A Russian boy, he said, had come to the Allied Military Government authorities and very seriously but politely asked for permission to go back and kill a brutal farmer he and other Russian boys had been forced to work under. The Military Government official explained that no punishment must be meted out until these people had had a fair trial. The Russian slave-workers looked dissatisfied and walked away. Whether or not they went back to deal with the ruthless farmer Downs didn't know. But he affirmed that the Germans' fear of the people they had maltreated is great. "They are finding out that it is really dangerous to try to be a super-race; that other peoples whom they have labelled as sub-human just don't stay that way."

As a result of that discovery these supermen were actually coming to their conquerors—to be protected from their own former victims. Downs added:—"It is a great pleasure to hear the military authorities explain that we are not there to protect Germans and that if anyone needs help it will be the slave-labourers who'll get it."

The Germans are adopting all sorts of methods to break down the non-fraternisation rule.

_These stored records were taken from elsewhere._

-- ==== Sys2Proof/Machine/Interrupts.lean ====
section
/-!
DEFINITION. INC (20 R507 to R516): delivery to the four sinks, completion, routing.
-/
namespace Sys2Proof.Machine

/-- The target of an activation state: that of its source; target 3 without an instance is target 0 (20 R512). -/
def actTarget (s : State) (a : Act) : Nat :=
  let t := getFld s (srcReg a.src) 1 0
  if t = 3 && a.inst.isNone then 0 else t

/-- Delivery order (20 R511): lowest source, then lowest instance, events without an instance last. -/
def actBefore (a b : Act) : Bool :=
  a.src < b.src || (a.src = b.src && a.inst.getD 256 < b.inst.getD 256)

/-- The first of a list in delivery order. -/
def firstAct : List Act → Option Act
  | [] => none
  | a :: t => match firstAct t with
    | some b => if actBefore b a then some b else some a
    | none => some a

/-- Whether the sink of a target can take a delivery (20 Table 20.2). -/
def sinkTakes (s : State) (t : Nat) : Bool := if t = 1 then eqTakes s else if t = 2 then s.inc.mailbox.length < 32 else true

/-- MGRMB_COUNT (20 Table 20.6). -/
def mgrRefresh (s : State) : State := setFld s (pgInc + 0x04C) 5 0 s.inc.mailbox.length

/-- What a delivery puts into its target's sink (20 Table 20.2). -/
def sinkPut (s : State) (t : Nat) (a : Act) : State :=
  if t = 1 then eqWrite s a
  else if t = 2 then
    let s := mgrRefresh { s with inc := { s.inc with mailbox := s.inc.mailbox ++ [⟨a, s.inc.mbSeq⟩], mbSeq := (s.inc.mbSeq + 1) % 2 ^ 32 } }
    if pageUp s pgHgt then msiDue s else s
  else if t = 3 then
    let pg := instPage (a.inst.getD 0)
    let s := setRegBit s (pg + 0x300) (a.src - 0xE0) true
    if pairWord s (pg + 0x308) != 0 && pageUp s pgHgt then hmWrite s hmVector (pairWord s (pg + 0x308)) (leBytes 4 (rawReg s (pg + 0x310)).toNat) else s
  else s

/-- INTERRUPT_DELIVER (20 R511, R512): the first pending state of a target is delivered, unless HOLD is set or the sink cannot take it. -/
def execInterruptDeliver (target : Fin 4) (s : State) : Host.Outcome State Fault Refusal :=
  .next (
    let t := target.val
    if !domUp s 12 || regBit s (pgInc + 0x040) 0 || !sinkTakes s t then s
    else match firstAct (s.inc.acts.filter (fun a => !a.delivered && actTarget s a = t)) with
    | none => s
    | some a =>
      let s := { s with inc := { s.inc with acts := s.inc.acts.map (fun b => if isAct a.src a.inst b then { b with delivered := true } else b) } }
      let s := incSat (refreshSrc s a.src) (pgInc + 0x088) 31 0 1
      wake (sinkPut s t a) 6)

/-! ### Completion (20 R513) -/

/-- Who completes a delivery to a target (20 Table 20.2). -/
def mayComplete (r : Role) (t : Nat) : Bool :=
  match r with
  | .f => true
  | .m => t = 1 || t = 2
  | .t _ => t = 3
  | .d | .x _ => false

/-- A completion: accepted for a delivered state, ignored and counted otherwise. A level source whose level is 1 stays delivered until it falls. -/
def actDone (r : Role) (src : Nat) (inst : Option Nat) (s : State) : State :=
  match s.inc.acts.find? (fun a => isAct src inst a && a.delivered && mayComplete r (actTarget s a)) with
  | none => incSat s (pgInc + 0x080) 31 0 1
  | some a =>
    let level := match sourcePage src with
      | some pg => errLevel s pg
      | none => false
    let acts := if level then s.inc.acts.map (fun b => if isAct src inst b then { b with done := true } else b)
      else s.inc.acts.filter (fun b => !isAct src inst b)
    let s := refreshSrc { s with inc := { s.inc with acts := acts } } src
    match a.inst with
    | some i => if isInstSource src then setRegBit s (instPage i + 0x300) (src - 0xE0) false else s
    | none => s

/-- A write of INC_DONE, judged. -/
def doIncDone (r : Role) (v : Word) (s : State) : State :=
  let src := getBits v 7 0
  let inst := if isInstSource src && getBit v 16 then some (getBits v 15 8) else none
  regDone (actDone r src inst s) r (pgInc + 0x044) .ok 0

/-- INC_DONE (20 R513). -/
def execIncDone (role : Role) (v : Word) (s : State) : Host.Outcome State Fault Refusal := .next (judgeWrite s role (pgInc + 0x044) (doIncDone role v))

/-- A write of INST_DONE, judged: it names the instance of its page. -/
def doInstDone (r : Role) (i : Nat) (v : Word) (s : State) : State :=
  let src := getBits v 7 0
  let s := if isInstSource src then actDone r src (some i) s else incSat s (pgInc + 0x080) 31 0 1
  regDone s r (instPage i + 0x304) .ok 0

/-- INST_DONE (20 R513). -/
def execInstDone (role : Role) (i : Fin 256) (v : Word) (s : State) : Host.Outcome State Fault Refusal :=
  .next (judgeWrite s role (instPage i.val + 0x304) (doInstDone role i.val v))

/-! ### Routing (20 R510, R514) -/

/-- A write of INC_CTRL, judged. -/
def doIncHold (r : Role) (v : Word) (s : State) : State := regDone (storeReg s r (pgInc + 0x040) v) r (pgInc + 0x040) .ok 0

/-- INC_HOLD_WRITE (20 R510). -/
def execIncHoldWrite (role : Role) (v : Word) (s : State) : Host.Outcome State Fault Refusal := .next (judgeWrite s role (pgInc + 0x040) (doIncHold role v))

/-- Whether a write by a role would change TARGET or EN of a source. -/
def srcChanges (s : State) (r : Role) (src : Nat) (v : Word) : Bool :=
  (r.kind = .m || r.kind = .f) && getBits v 2 0 != getFld s (srcReg src) 2 0

/-- A write of a source register, judged (20 R514): OVERRUN is cleared where a 1 is written; a change of TARGET or EN is refused while a state of the source is
active, and target 3 to a source without instances. -/
def doIncSource (r : Role) (src : Nat) (v : Word) (s : State) : State :=
  let a := srcReg src
  if !isSource src then regDone s r a .ok 0
  else
    let ch := srcChanges s r src v
    if ch && (s.inc.acts.any (fun x => x.src = src) || (getBits v 1 0 = 3 && !isInstSource src)) then regDone s r a .denied 0
    else
      let s := if getBit v 10 then setRegBit s a 10 false else s
      if ch then commitDone (setFld s a 2 0 (getBits v 2 0)) r a else regDone s r a .ok 0

/-- A write of a source register: guarded where it would change TARGET or EN. -/
def writeIncSource (r : Role) (src : Nat) (v : Word) (s : State) : State :=
  if srcChanges s r src v then judgeGuarded s r (srcReg src) (doIncSource r src v) else judgeWrite s r (srcReg src) (doIncSource r src v)

/-- INC_SOURCE_WRITE (20 R514). -/
def execIncSourceWrite (role : Role) (src : Fin 256) (v : Word) (s : State) : Host.Outcome State Fault Refusal :=
  .next (writeIncSource role src.val v s)

/-- A write of MGRMB_POP, judged: the oldest record goes; its delivery is not completed (20 Table 20.2). -/
def doMgrPop (r : Role) (s : State) : State :=
  regDone (mgrRefresh { s with inc := { s.inc with mailbox := s.inc.mailbox.drop 1 } }) r (pgInc + 0x050) .ok 0

/-- MGRMB_POP (20 R512). -/
def execMgrmbPop (role : Role) (s : State) : Host.Outcome State Fault Refusal := .next (judgeWrite s role (pgInc + 0x050) (doMgrPop role))

end Sys2Proof.Machine
end

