-- ==== Sys2Proof/Machine/Step.lean ====
section
/-!
DEFINITION. One step: the command at the front of the queue, or, while none waits, one cycle of CK_REF (log entry 4).
-/
namespace Sys2Proof.Machine

/-- One step of the block. -/
def step (s : State) : Host.Outcome State Fault Refusal :=
  match s.pending with
  | c :: rest => exec c { s with pending := rest }
  | [] => .next (tick s)

/-- The state with the command that a word spells at the front of its queue. -/
def State.withFetchWord (s : State) (nbits w : Nat) : State :=
  match decodeTableWord nbits w with
  | some c => { s with pending := c :: s.pending }
  | none => s

end Sys2Proof.Machine
end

Frank Gillard, B.B.C. correspondent, says that they try to catch the eyes and then the ears of our troops. Snatches of conversation are made audible with the intention that they shall be overheard. They endeavour to arouse pity for themselves as the victims of devastation; they stress racial and cultural likenesses between themselves and the Allies. They make special appeals for "generosity and fair play." They do all they can to evoke the sympathy of Allied men.

"So far," Gillard says, "they've had to deal mainly with combat troops, who've suffered enough at German hands to be hardened against all the wiles and wheedling of the civilian population. So the Germans have failed entirely to break down the non-fraternisation rule.

"Their concerted efforts call to mind that Ludendorff, when asked towards the end of World War I what he would do if Germany lost, replied:—'Organise sympathy for Germany.'"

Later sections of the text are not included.